IEA menyebutkan, sebagian besar pelemahan permintaan ini akan terjadi dalam beberapa bulan mendatang. Proyeksi ekonomi global pun diturunkan, menyusul kebijakan tarif baru yang diberlakukan AS sejak awal April.
“Meski impor minyak mentah, gas, dan produk olahan dikecualikan dari tarif baru yang diumumkan AS, kekhawatiran bahwa langkah ini dapat memicu inflasi, memperlambat pertumbuhan ekonomi, dan memperuncing konflik dagang tetap membebani harga minyak,” kata IEA.
“Dengan proses negosiasi dan aksi balasan yang masih berlangsung, situasi masih dinamis dan penuh risiko. Kami menurunkan asumsi pertumbuhan ekonomi yang mendasari proyeksi kami, sehingga proyeksi pertumbuhan permintaan minyak untuk sisa tahun ini dipangkas sebesar 400 ribu bph.”
IEA juga menurunkan proyeksi pertumbuhan produksi minyak AS tahun ini sebesar 150.000 bph menjadi 490.000 bph, seiring tekanan harga dan biaya yang meningkat akibat kenaikan harga baja dan peralatan tambang imbas tarif. Namun, total pertumbuhan pasokan dari negara non-OPEC masih diperkirakan mencapai 1,3 juta bph tahun ini.

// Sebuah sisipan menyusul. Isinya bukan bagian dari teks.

variable {i : Instr} {s : State} {x : X} {u : Use} {body : State → X → State × Done} (h : Executes i s x) (hi : Holds i u x body)
include h hi

theorem Holds.again_of_busy (hb : (begun i s x).matBusy x u = true) : Again i s x := by
  refine again_of_body h (hi.means s) (if_pos ?_) (if_pos ?_)
  · rwa [hi.uses]
  · rwa [hi.uses, matBusy_of_alike (Execution.begun_alike_unspent ..)]

variable (hb : (begun i s x).matBusy x u = false)
include hb

omit h in
theorem Holds.whenFree_eq : whenFree i body (begun i s x) x = body (begun i s x) x :=
  if_neg (by rw [hi.uses, hb]; exact Bool.false_ne_true)

theorem Holds.takes {e : Event} (he : body (begun i s x) x = (begun i s x, .event e)) : Takes i s x e :=
  takes_of_body h (hi.means s) ((hi.whenFree_eq hb).trans he)

theorem Holds.completes {t : State} (he : body (begun i s x) x = (t, .next)) : Completes i s x t (x.f.pc + 12) .none :=
  completes_of_body h (hi.means s) ((hi.whenFree_eq hb).trans he)

theorem Holds.again (he : body (begun i s x) x = (begun i s x, .hold)) (hu : body (s.unspent x.k x.en) x = (s.unspent x.k x.en, .hold)) :
    Again i s x := by
  refine again_of_body h (hi.means s) ((hi.whenFree_eq hb).trans he) ((if_neg ?_).trans hu)
  rw [hi.uses, matBusy_of_alike (Execution.begun_alike_unspent ..), hb]
  exact Bool.false_ne_true

end

/-! ### Operations that a word leaves outstanding -/

/-- An operation as its word issues it. -/
def opOf (x : X) (cls : Nat) (k : OpKind) : EngOp :=
  ⟨x.k, x.g.launch, x.g.gid, x.g.wg, x.g.gang, x.core, partOf x.k, cls, x.f.pc / 12, false, 0, 0, 0, k⟩

/-- The operations of `t` are those of `b` and a list issued after them, numbered from `b`'s serial number on. -/
def Started (x : X) (b t : State) (cls : Nat) (l : List OpKind) : Prop :=
  (∀ j o, l[j]? = some o → Table.find t.ops (b.serial + j) = some (opOf x cls o)) ∧
    (∀ n, n < b.serial ∨ b.serial + l.length ≤ n → Table.find t.ops n = Table.find b.ops n)

/-- Operations issued one after another. -/
def issuedAll (x : X) (cls : Nat) (l : List OpKind) (b : State) : State := l.foldl (fun t k => (t.newOp x cls k).2) b

theorem newOp_serial (b : State) (x : X) (cls : Nat) (k : OpKind) : (b.newOp x cls k).2.serial = b.serial + 1 := rfl

theorem find_newOp (b : State) (x : X) (cls : Nat) (k : OpKind) (n : Nat) :
    Table.find (b.newOp x cls k).2.ops n = if n = b.serial then some (opOf x cls k) else Table.find b.ops n :=
  Table.find_insert ..

theorem newOp_rest (b : State) (x : X) (cls : Nat) (k : OpKind) :
    { (b.newOp x cls k).2 with ops := b.ops, serial := b.serial } = b := rfl

theorem issuedAll_rest (x : X) (cls : Nat) (l : List OpKind) (b : State) :
    ∃ ops n, issuedAll x cls l b = { b with ops := ops, serial := n } := by
  induction l generalizing b with
  | nil => exact ⟨b.ops, b.serial, rfl⟩
  | cons k l ih =>
    obtain ⟨ops, n, h⟩ := ih (b.newOp x cls k).2
    exact ⟨ops, n, h⟩

theorem issuedAll_started (x : X) (cls : Nat) (l : List OpKind) (b : State) : Started x b (issuedAll x cls l b) cls l := by
  induction l generalizing b with
  | nil => exact ⟨fun j o h => by simp at h, fun n _ => rfl⟩
  | cons k l ih =>
    obtain ⟨hnew, hold⟩ := ih (b.newOp x cls k).2
    simp only [newOp_serial, find_newOp] at hnew hold
    refine ⟨fun j o hj => ?_, fun n hn => ?_⟩
    · cases j with
      | zero =>
        obtain rfl : k = o := Option.some.inj hj
        exact (hold b.serial (by omega)).trans (if_pos rfl)
      | succ j =>
        rw [show b.serial + (j + 1) = b.serial + 1 + j by omega]
        exact hnew j o hj
    · rw [List.length_cons] at hn
      exact (hold n (by omega)).trans (if_neg (by omega))

theorem newOp_started (b : State) (x : X) (cls : Nat) (k : OpKind) : Started x b (b.newOp x cls k).2 cls [k] :=
  issuedAll_started x cls [k] b

theorem issueMat_full {t : State} {x : X} (h : 4096 ≤ t.count x.g 1) (k : OpKind) : t.issueMat x k = (t, .hold) := if_pos h

theorem issueMat_room {t : State} {x : X} (h : t.count x.g 1 < 4096) (k : OpKind) : t.issueMat x k = ((t.newOp x 1 k).2, .next) :=
  if_neg (by omega)

/-! ### Slots (R367) -/

/-- The size of the issuing group's allocation. -/
def sizeOf (t : State) (x : X) : Nat := ((x.g.wg.bind (Table.find t.wgs)).map fun (w : Workgroup) => w.size).getD 0

theorem sizeOf_of_alike {s t : State} (h : Alike s t) (x : X) : sizeOf t x = sizeOf s x := by
  obtain ⟨_, _, _, _, _, _, _, rfl⟩ := h.rest
  rfl

/-- The meaning of `KSET` in a unit that does not hold it. -/
theorem kset_effect (p : Pre) (fm : Fmt) (k : BitVec 3) (a c : SReg) (x : X) : ∃ body,
    Holds (.kset p fm k a c) (Use.of [] (slotKeys fm k.toNat) []) x body ∧ ∀ t, body t x =
      if isHalf fm && k.toNat % 2 == 1 then (t, .event (Event.plain 0x24 0 x.f.mask))
      else if (x.g.sget a.toNat).toNat % 128 ≠ 0 ∨ sizeOf t x < (x.g.sget a.toNat).toNat + ksetBytes fm then
        (t, .event ⟨0x14, 0, BitVec.ofNat 64 (x.g.sget a.toNat).toNat, x.f.mask, 0, none⟩)
      else if (x.g.sget c.toNat).toNat % 128 ≠ 0 ∨ (scaled fm = true ∧ sizeOf t x < (x.g.sget c.toNat).toNat + 512) then
        (t, .event ⟨0x14, 0, BitVec.ofNat 64 (x.g.sget c.toNat).toNat, x.f.mask, 0, none⟩)
      else t.issueMat x (.kset k.toNat fm (x.g.sget a.toNat).toNat (x.g.sget c.toNat).toNat) :=
  ⟨_, ⟨fun _ => rfl, fun _ => rfl⟩, fun _ => rfl⟩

IEA menjadi lembaga terakhir sekaligus paling pesimistis di antara tiga badan besar yang merilis proyeksi bulanan. Sehari sebelumnya, OPEC memangkas proyeksi pertumbuhan permintaan sebesar 100.000 bph menjadi 1,3 juta bph. Sementara pekan lalu, Badan Informasi Energi AS (EIA) memangkas proyeksi permintaan global untuk 2025 dari 104,1 juta bph menjadi 103,6 juta bph.